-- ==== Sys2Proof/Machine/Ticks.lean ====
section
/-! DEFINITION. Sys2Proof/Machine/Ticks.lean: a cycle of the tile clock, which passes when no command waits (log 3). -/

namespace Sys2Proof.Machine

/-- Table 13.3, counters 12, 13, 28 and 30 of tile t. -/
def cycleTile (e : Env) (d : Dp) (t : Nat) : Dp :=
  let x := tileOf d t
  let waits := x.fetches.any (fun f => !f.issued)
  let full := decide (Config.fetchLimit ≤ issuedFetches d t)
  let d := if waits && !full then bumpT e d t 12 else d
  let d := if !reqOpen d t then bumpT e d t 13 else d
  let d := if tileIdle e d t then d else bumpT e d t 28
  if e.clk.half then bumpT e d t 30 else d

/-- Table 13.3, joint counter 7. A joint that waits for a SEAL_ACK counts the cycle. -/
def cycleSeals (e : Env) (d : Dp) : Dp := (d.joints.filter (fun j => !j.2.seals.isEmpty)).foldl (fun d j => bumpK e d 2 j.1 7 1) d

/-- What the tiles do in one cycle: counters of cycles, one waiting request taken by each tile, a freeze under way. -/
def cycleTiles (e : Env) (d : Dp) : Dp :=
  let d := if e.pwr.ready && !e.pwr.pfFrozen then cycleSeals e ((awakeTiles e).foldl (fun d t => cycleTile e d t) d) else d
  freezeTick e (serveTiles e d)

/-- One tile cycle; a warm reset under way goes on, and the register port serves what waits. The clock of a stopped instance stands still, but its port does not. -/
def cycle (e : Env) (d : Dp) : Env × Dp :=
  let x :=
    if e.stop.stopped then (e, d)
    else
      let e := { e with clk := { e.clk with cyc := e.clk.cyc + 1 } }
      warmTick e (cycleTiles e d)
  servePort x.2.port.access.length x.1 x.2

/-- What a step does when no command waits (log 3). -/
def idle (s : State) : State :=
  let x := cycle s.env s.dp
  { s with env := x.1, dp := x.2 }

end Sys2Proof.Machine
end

++++++++++

**TO DO:**
The whole of the material above should be given again exactly.

**ANSWER TO THIS TASK:**
-- ==== Sys2Proof/Machine/Ticks.lean ====
section
/-! DEFINITION. Sys2Proof/Machine/Ticks.lean: a cycle of the tile clock, which passes when no command waits (log 3). -/

namespace Sys2Proof.Machine

/-- Table 13.3, counters 12, 13, 28 and 30 of tile t. -/
def cycleTile (e : Env) (d : Dp) (t : Nat) : Dp :=
  let x := tileOf d t
  let waits := x.fetches.any (fun f => !f.issued)
  let full := decide (Config.fetchLimit ≤ issuedFetches d t)
  let d := if waits && !full then bumpT e d t 12 else d
  let d := if !reqOpen d t then bumpT e d t 13 else d
  let d := if tileIdle e d t then d else bumpT e d t 28
  if e.clk.half then bumpT e d t 30 else d

/-- Table 13.3, joint counter 7. A joint that waits for a SEAL_ACK counts the cycle. -/
def cycleSeals (e : Env) (d : Dp) : Dp := (d.joints.filter (fun j => !j.2.seals.isEmpty)).foldl (fun d j => bumpK e d 2 j.1 7 1) d

/-- What the tiles do in one cycle: counters of cycles, one waiting request taken by each tile, a freeze under way. -/
def cycleTiles (e : Env) (d : Dp) : Dp :=
  let d := if e.pwr.ready && !e.pwr.pfFrozen then cycleSeals e ((awakeTiles e).foldl (fun d t => cycleTile e d t) d) else d
  freezeTick e (serveTiles e d)

/-- One tile cycle; a warm reset under way goes on, and the register port serves what waits. The clock of a stopped instance stands still, but its port does not. -/
def cycle (e : Env) (d : Dp) : Env × Dp :=
  let x :=
    if e.stop.stopped then (e, d)
    else
      let e := { e with clk := { e.clk with cyc := e.clk.cyc + 1 } }
      warmTick e (cycleTiles e d)
  servePort x.2.port.access.length x.1 x.2

/-- What a step does when no command waits (log 3). -/
def idle (s : State) : State :=
  let x := cycle s.env s.dp
  { s with env := x.1, dp := x.2 }

end Sys2Proof.Machine
end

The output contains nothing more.